Как часы! У меня так все и работало на прошлом судне. Люди в автобусе
оборачивались на его голос и просили заткнуться.

Приехали на судно. Менялся целый экипаж, и потому у каждого забот хватало. С
прошлым экипажем мы виделись целую минуту. Мы поднялись на трап, а они по
нему спустились, вот и вся приемо-передача.  Несколько упрощенный вариант.

Каждый начинает срочно изучать системы, механизмы, ведь через пару часов
предстоит запуск главного и вспомогательных двигателей, а также насосов
охлаждения, смазки и прочего, прочего, прочего. Нужно сделать массу
различных проверок, ведь ты не знаешь, что за люди работали до тебя,
насколько ответственно они относились к железу, в рабочем оно состоянии или
нет.

Прошло пару месяцев. Люди уже обжились на судне. Перебрали и отремонтировали
то, что было нужно. Привыкли к своим механизмам. Только третьему не
сиделось. Он все озабоченно  бегал вокруг дизель-генераторов.

А через какое-то время заплакал по-настоящему.
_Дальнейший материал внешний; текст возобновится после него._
/-! ### What a section writes -/

/-- POWER_DOMAINS: the domains that exist; those not ON ramp in ascending order (R29, R410). -/
def loadPower (b : Bytes) (s : State) : State :=
  let n := leAt b 0 4
  { s with treas := { s.treas with exist := n } } |> acceptDomain 2 ((List.range 30).filter n.testBit) |> settlePstate

/-- The links of a port stop for the load (R311). -/
def keepLinks (s : State) : Bool := flagOf s Reg.TOP_CHARTER_CTRL 8

/-- PORT_MAP: a port whose entry or lane polarity changes does not keep its link (R35, R311). -/
def loadPorts (b : Bytes) (s : State) : State :=
  let inv := fun n => byteAt b (8 * n)
  let same := fun p => portEntry b p == s.portCfgAt p &&
    (List.range (modeLanes (portEntry b p).speed)).all fun i => inv (p + i) == Tbl.get s.laneInv (p + i) 0
  let s := (List.range 64).foldl (fun s p => if same p then s else portStop p s) s
  { s with
    portCfg := (List.range 64).foldl (fun t p => Tbl.set t p {} (portEntry b p)) []
    laneInv := (List.range 64).foldl (fun t n => Tbl.set t n 0 (inv n)) [] }

/-- Taps as LANE_TAPS shows them: PRE, MAIN and POST. -/
def tapsOf (pre : Int) (main : Nat) (post : Int) : Nat := unsigned 8 pre + 2 ^ 8 * main + 2 ^ 16 * unsigned 8 post

/-- Default taps of a port mode, and of the Tether under mode 7 (Table 13.3). -/
def defaultTaps (mode : Nat) : Nat :=
  match mode with
  | 0 => 0
  | 1 => tapsOf 0 56 (-7)
  | 2 => tapsOf (-2) 54 (-7)
  | 7 => tapsOf (-3) 52 (-8)
  | _ => tapsOf (-4) 51 (-8)

/-- The port whose lane it is. -/
def portOfLane (s : State) (n : Nat) : Option Nat :=
  (List.range 8).findSome? fun i => if i ≤ n ∧ i < modeLanes (s.portCfgAt (n - i)).speed then some (n - i) else none

/-- Mode of lane n for its default taps: its port's SPEED, 0 for no port; Tether lanes are 64 to 71. -/
def laneMode (s : State) (n : Nat) : Nat :=
  if 64 ≤ n then 7 else match portOfLane s n with | some p => (s.portCfgAt p).speed | none => 0

/-- Taps of lane n under a LANE_EQ section, if the image has one. -/
def newTaps (s : State) (eq : Option Bytes) (n : Nat) : Nat :=
  match eq with
  | some b => if byteAt b (8 * n + 3) = 1 then leAt b (8 * n) 3 else defaultTaps (laneMode s n)
  | none => defaultTaps (laneMode s n)

/-- A port whose taps change does not keep its link, nor does the Tether (R306, R311). -/
def stopTaps (eq : Option Bytes) (s : State) : State :=
  let changed := (List.range 72).filter fun n => newTaps s eq n ≠ Tbl.get s.laneTaps n 0
  let s := (changed.filterMap fun n => if n < 64 then portOfLane s n else none).foldl (fun s p => portStop p s) s
  if changed.any (64 ≤ ·) ∧ s.teth.up then tethBringUp s else s

/-- The loader has taken every section that decides the taps: links that they end stop now (R311, log entry 97). -/
def settleTaps (s : State) : State :=
  let taken := fun t => s.loader.dir.zipIdx.all fun (e, i) => e.type != t || i ≤ s.loader.sectIdx
  if taken PORT_MAP && taken LANE_EQ then stopTaps s.loader.laneEq s else s

/-- The taps of the new Charter take effect (R306). -/
def loadTaps (eq : Option Bytes) (s : State) : State :=
  { stopTaps eq s with laneTaps := (List.range 72).foldl (fun t n => Tbl.set t n 0 (newTaps s eq n)) [] }

/-- TETHER_CFG: a change makes the pair ALONE and brings the link up anew (R323, Table 13.7). -/
def loadTether (b : Bytes) (s : State) : State :=
  let x := s.teth
  let classes := (List.range 8).foldl (fun t c => Tbl.set t c (0, 0) (byteAt b (0x10 + 8 * c), leAt b (0x12 + 8 * c) 2)) []
  let y := { x with side := byteAt b 0, lanesFitted := byteAt b 1, trainMs := byteAt b 2, ssc := byteAt b 3 == 1, mirrorClass := classes }
  if y = x then s
  else
    let s := setPairState .alone { s with teth := y }
    if x.up then tethBringUp s else s

/-- NOSE_AUTOMATA goes into all four engines (R228); each GEN is kept (R249). -/
def loadAutomata (b : Bytes) (s : State) : State :=
  let words := fun off n => (List.range n).foldl (fun t i => Tbl.set t i 0 (BitVec.ofNat 64 (leAt b (off + 8 * i) 8))) ([] : Tbl Word64)
  { s with automata := {
    nodes := words 0x11000 (leAt b 4 4 / 8)
    patterns := words 0x1000 8192
    groupCount := leAt b 0 2
    patternCount := leAt b 2 2
    groups := (List.range 64).foldl (fun t g =>
      Tbl.set t g {} { noseEntry b g with gen := (groupAt s g).gen }) [] } }

/-- DESK_CSTORE: word i is bytes 20i to 20i + 19 (R153); instance 0xFF means every Desk. -/
def loadStore (inst : Nat) (b : Bytes) (s : State) : State :=
  let store := (List.range 16384).foldl (fun t i => Tbl.set t i 0 (BitVec.ofNat 160 (leNat ((b.drop (20 * i)).take 20)))) ([] : Tbl MicroWord)
  ((List.range 16).filter fun d => inst = 0xFF || d == inst).foldl (fun s d => s.setDesk d { store := store }) s

/-- TM_QUEUES: the classes of each port and of the Tether, under key 64 (R276). -/
def loadQueues (b : Bytes) (s : State) : State :=
  let col := fun k => (List.range 64).foldl (fun t p => Tbl.set t p 0 (byteAt b (0x40 + 16 * p + k))) ([] : Tbl Nat)
  { s with tm := { s.tm with nclass := Tbl.set (col 0) 64 0 (byteAt b 0), express := Tbl.set (col 1) 64 0 (byteAt b 1) } }

/-- MINT_POOLS (R254). -/
def loadMint (b : Bytes) (s : State) : State :=
  let col := fun off n => (List.range n).foldl (fun t i => Tbl.set t i 0 (leAt b (off + 2 * i) 2)) ([] : Tbl Nat)
  { s with swc := { s.swc with
    globalSize := leAt b 0 4, expressSize := leAt b 4 4, rsvMin := col 8 8, portShared := col 0x40 64 } }

/-- VAULT_REGION_MAP: the fields of the section; what the channels hold is settled in INIT (R36). -/
def loadRegions (b : Bytes) (s : State) : State :=
  let v := regionMap b
  { s with vault := { s.vault with
    speed := v.speed, ranks := v.ranks, gib := v.gib, spare := v.spare, retired := v.retired, regions := v.regions,
    ftRegion := v.ftRegion, ftLog2 := v.ftLog2, seed := v.seed } }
Слезьми и голосно. Второй
механик, увидев плач небритой Ярославны, подошел узнать, в чем дело.
Оказалось, дело в том, что третий не мог совладать с движками. Все время
они, подлые, ломались. Он к ним и так и эдак. А они от него просто
отвернулись. И плохо себя ведут.

Второй решил подбодрить.

– Так ты подкорми машинного.

 – Кого, кого – переспросил третий?

 – Машинного. Знаешь, есть домовой? – Третий кивнул.  – Вот, а это –
машинный. Ты ему печенья положи где-нибудь.

 И третий, могучего вида, с высшим образованием, бравыми криками вначале
рейса… был готов поверить во всякую ерунду, лишь бы избавиться от
сваливающейся на него работы. Тогда он просто сказал неопределенно «Ну-у…» и
покрутил головой.

А через недельку-полторы второй залез рукой сверху ГРЩ и нащупал том что-то,
чего там явно не должно было быть.

Он встал на табуретку, заглянул глазками.
Там лежало печенье в одной маленькой тарелочке и было налито немного молочка
в другую . М-да, сработало, сказал себе второй.

Пошел к третьему, спросил, тот просиял.

– Знаешь, – сказал он второму, – я так тебе благодарен! – Как только я
поставил печенье по разным углам машины, то сразу же ощутил, что дизеля
стали вести себя лучше. И в параллели они себя ведут по-другому, и вообще
частота больше ни разу не падала. Так что я сейчас иногда просто меняю
молоко, чтобы свежее было.

Второй подумал, что надо было бы начать «кушать» это печенье, сделав на нем
надрезы «маленькими зубками», и тогда третий вообще бы прозрел.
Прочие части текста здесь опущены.